» DATA EXTRACT:
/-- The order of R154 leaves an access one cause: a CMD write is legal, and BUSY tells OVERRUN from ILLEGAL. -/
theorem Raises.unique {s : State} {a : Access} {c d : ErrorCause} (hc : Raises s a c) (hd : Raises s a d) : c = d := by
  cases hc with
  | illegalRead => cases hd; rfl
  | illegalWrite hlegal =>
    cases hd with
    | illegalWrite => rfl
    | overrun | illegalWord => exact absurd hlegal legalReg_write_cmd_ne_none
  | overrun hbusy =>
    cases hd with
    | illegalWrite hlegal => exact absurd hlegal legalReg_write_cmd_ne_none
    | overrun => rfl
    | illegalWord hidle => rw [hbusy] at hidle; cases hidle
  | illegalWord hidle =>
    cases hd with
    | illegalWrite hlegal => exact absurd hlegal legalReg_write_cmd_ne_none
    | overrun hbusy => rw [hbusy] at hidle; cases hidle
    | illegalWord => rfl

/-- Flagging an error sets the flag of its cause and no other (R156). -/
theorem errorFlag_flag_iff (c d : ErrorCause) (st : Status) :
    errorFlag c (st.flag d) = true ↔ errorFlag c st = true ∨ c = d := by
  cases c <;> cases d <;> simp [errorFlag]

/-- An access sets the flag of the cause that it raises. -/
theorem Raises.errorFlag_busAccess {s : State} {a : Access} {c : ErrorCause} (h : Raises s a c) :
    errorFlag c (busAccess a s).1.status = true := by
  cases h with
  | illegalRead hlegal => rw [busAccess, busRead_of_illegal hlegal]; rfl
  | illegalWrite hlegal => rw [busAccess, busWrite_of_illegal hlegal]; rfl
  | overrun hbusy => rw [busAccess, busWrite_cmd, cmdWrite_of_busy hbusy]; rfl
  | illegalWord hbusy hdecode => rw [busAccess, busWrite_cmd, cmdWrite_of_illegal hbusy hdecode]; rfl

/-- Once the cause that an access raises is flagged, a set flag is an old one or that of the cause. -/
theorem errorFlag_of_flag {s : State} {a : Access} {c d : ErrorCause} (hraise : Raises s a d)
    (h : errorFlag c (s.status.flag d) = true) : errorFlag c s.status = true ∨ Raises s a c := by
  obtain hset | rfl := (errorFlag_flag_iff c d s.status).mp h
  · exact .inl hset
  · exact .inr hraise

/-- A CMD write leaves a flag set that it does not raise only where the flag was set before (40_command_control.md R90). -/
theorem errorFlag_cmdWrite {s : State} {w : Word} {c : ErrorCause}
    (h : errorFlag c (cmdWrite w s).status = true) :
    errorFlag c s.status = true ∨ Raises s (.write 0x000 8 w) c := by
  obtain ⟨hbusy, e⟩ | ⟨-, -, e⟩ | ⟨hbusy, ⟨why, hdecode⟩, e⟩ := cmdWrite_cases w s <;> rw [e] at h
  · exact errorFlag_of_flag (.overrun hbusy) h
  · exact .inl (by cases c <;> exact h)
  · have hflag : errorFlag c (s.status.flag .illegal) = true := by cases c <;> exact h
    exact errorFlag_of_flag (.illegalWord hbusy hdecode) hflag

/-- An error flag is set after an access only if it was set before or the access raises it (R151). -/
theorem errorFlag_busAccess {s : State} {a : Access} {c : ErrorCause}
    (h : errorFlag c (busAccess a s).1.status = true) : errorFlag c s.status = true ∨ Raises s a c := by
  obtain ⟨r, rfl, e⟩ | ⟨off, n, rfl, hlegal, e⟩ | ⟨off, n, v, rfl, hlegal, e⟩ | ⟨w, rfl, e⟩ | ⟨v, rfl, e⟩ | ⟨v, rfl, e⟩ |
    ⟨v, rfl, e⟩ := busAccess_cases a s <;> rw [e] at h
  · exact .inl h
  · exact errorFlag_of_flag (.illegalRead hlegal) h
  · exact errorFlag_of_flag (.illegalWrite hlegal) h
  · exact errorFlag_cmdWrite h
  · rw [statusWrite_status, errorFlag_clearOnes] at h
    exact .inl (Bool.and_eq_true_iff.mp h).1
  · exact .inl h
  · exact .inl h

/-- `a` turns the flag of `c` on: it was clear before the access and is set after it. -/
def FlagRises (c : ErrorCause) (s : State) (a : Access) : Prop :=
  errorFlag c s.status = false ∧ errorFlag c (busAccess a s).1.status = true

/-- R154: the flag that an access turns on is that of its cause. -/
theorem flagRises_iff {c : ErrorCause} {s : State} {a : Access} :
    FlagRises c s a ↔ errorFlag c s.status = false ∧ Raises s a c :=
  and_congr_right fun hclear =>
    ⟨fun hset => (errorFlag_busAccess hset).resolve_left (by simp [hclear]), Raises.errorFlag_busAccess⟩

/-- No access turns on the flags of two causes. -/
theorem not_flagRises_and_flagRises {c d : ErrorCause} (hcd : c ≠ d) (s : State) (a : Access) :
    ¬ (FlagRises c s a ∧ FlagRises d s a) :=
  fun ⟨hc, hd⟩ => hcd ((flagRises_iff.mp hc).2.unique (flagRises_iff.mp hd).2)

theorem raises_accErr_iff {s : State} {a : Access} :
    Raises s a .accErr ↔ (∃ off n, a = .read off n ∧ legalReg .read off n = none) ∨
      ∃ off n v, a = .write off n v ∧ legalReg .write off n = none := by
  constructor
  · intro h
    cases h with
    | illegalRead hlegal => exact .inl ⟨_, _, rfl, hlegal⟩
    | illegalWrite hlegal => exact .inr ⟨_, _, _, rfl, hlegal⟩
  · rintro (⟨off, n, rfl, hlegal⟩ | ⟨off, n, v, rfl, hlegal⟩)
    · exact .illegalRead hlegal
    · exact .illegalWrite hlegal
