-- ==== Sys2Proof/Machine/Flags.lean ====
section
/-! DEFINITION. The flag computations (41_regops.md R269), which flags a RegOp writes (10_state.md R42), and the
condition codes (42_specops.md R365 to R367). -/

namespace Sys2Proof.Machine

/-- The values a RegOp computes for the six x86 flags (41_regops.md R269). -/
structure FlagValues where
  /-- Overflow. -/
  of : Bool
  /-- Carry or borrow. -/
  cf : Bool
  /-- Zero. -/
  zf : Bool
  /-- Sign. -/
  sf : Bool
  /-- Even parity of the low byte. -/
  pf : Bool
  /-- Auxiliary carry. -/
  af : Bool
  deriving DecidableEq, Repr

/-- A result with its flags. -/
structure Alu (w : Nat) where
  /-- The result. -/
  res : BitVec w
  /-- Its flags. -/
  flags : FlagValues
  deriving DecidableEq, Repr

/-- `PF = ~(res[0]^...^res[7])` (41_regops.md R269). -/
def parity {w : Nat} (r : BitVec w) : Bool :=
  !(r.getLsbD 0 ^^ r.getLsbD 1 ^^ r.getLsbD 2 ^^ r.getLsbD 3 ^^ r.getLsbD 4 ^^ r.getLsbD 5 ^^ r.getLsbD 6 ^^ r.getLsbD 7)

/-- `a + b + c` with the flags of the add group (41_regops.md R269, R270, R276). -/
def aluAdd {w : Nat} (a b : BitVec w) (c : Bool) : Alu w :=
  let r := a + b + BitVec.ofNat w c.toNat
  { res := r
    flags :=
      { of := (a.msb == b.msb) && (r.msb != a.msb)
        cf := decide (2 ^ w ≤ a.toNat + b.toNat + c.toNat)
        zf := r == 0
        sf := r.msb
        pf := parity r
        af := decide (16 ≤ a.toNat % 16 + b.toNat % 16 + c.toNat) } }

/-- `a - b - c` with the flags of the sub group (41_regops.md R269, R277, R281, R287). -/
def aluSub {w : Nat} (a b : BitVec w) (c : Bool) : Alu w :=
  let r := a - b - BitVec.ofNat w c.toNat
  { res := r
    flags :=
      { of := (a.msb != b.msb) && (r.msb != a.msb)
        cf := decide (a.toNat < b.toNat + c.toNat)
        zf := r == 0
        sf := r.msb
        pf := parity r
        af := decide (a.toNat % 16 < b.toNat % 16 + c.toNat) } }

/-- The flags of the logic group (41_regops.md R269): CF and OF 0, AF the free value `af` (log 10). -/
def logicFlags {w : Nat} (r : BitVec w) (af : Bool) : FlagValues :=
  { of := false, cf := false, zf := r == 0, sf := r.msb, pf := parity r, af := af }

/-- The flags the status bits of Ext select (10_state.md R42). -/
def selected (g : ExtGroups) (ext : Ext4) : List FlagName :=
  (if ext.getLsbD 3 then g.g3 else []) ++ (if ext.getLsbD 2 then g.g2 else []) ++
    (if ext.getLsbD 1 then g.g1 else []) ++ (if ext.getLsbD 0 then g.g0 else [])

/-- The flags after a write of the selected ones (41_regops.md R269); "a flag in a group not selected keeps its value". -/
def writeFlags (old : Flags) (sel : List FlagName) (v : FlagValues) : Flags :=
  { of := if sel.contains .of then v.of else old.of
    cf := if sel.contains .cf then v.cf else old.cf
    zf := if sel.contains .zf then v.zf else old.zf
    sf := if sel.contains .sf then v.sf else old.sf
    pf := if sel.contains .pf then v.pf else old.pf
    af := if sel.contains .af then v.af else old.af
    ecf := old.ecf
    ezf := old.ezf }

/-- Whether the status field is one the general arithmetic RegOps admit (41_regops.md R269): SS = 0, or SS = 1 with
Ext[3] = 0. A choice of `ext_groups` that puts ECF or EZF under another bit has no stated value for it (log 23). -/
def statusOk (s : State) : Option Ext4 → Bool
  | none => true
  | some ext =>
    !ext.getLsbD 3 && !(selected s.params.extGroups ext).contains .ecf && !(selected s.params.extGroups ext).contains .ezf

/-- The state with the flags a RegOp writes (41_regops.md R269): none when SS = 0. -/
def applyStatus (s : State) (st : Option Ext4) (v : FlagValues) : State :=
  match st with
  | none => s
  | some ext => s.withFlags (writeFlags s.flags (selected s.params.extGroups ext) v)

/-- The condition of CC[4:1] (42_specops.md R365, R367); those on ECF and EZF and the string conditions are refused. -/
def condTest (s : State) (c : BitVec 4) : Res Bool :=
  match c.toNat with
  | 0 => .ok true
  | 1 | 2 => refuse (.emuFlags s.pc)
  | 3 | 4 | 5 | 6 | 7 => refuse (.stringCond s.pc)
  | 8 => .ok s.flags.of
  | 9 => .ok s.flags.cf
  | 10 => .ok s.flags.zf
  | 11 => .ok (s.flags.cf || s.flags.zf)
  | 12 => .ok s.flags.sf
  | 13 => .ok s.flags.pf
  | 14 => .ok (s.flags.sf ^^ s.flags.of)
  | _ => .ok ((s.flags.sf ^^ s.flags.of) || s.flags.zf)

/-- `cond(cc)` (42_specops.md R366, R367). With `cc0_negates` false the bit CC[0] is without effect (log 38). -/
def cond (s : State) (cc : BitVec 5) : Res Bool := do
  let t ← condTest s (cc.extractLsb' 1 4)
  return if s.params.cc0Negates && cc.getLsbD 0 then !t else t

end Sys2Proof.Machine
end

» WHAT YOU SHOULD DO: All lines above between those holding "The result. -/" and "af := decide (a.toNat", inclusive, must be set down unchanged, and no other line may be included.

» OUTPUT FOR THIS TASK:
  /-- The result. -/
  res : BitVec w
  /-- Its flags. -/
  flags : FlagValues
  deriving DecidableEq, Repr

/-- `PF = ~(res[0]^...^res[7])` (41_regops.md R269). -/
def parity {w : Nat} (r : BitVec w) : Bool :=
  !(r.getLsbD 0 ^^ r.getLsbD 1 ^^ r.getLsbD 2 ^^ r.getLsbD 3 ^^ r.getLsbD 4 ^^ r.getLsbD 5 ^^ r.getLsbD 6 ^^ r.getLsbD 7)

/-- `a + b + c` with the flags of the add group (41_regops.md R269, R270, R276). -/
def aluAdd {w : Nat} (a b : BitVec w) (c : Bool) : Alu w :=
  let r := a + b + BitVec.ofNat w c.toNat
  { res := r
    flags :=
      { of := (a.msb == b.msb) && (r.msb != a.msb)
        cf := decide (2 ^ w ≤ a.toNat + b.toNat + c.toNat)
        zf := r == 0
        sf := r.msb
        pf := parity r
        af := decide (16 ≤ a.toNat % 16 + b.toNat % 16 + c.toNat) } }

/-- `a - b - c` with the flags of the sub group (41_regops.md R269, R277, R281, R287). -/
def aluSub {w : Nat} (a b : BitVec w) (c : Bool) : Alu w :=
  let r := a - b - BitVec.ofNat w c.toNat
  { res := r
    flags :=
      { of := (a.msb != b.msb) && (r.msb != a.msb)
        cf := decide (a.toNat < b.toNat + c.toNat)
        zf := r == 0
        sf := r.msb
        pf := parity r
        af := decide (a.toNat % 16 < b.toNat % 16 + c.toNat) } }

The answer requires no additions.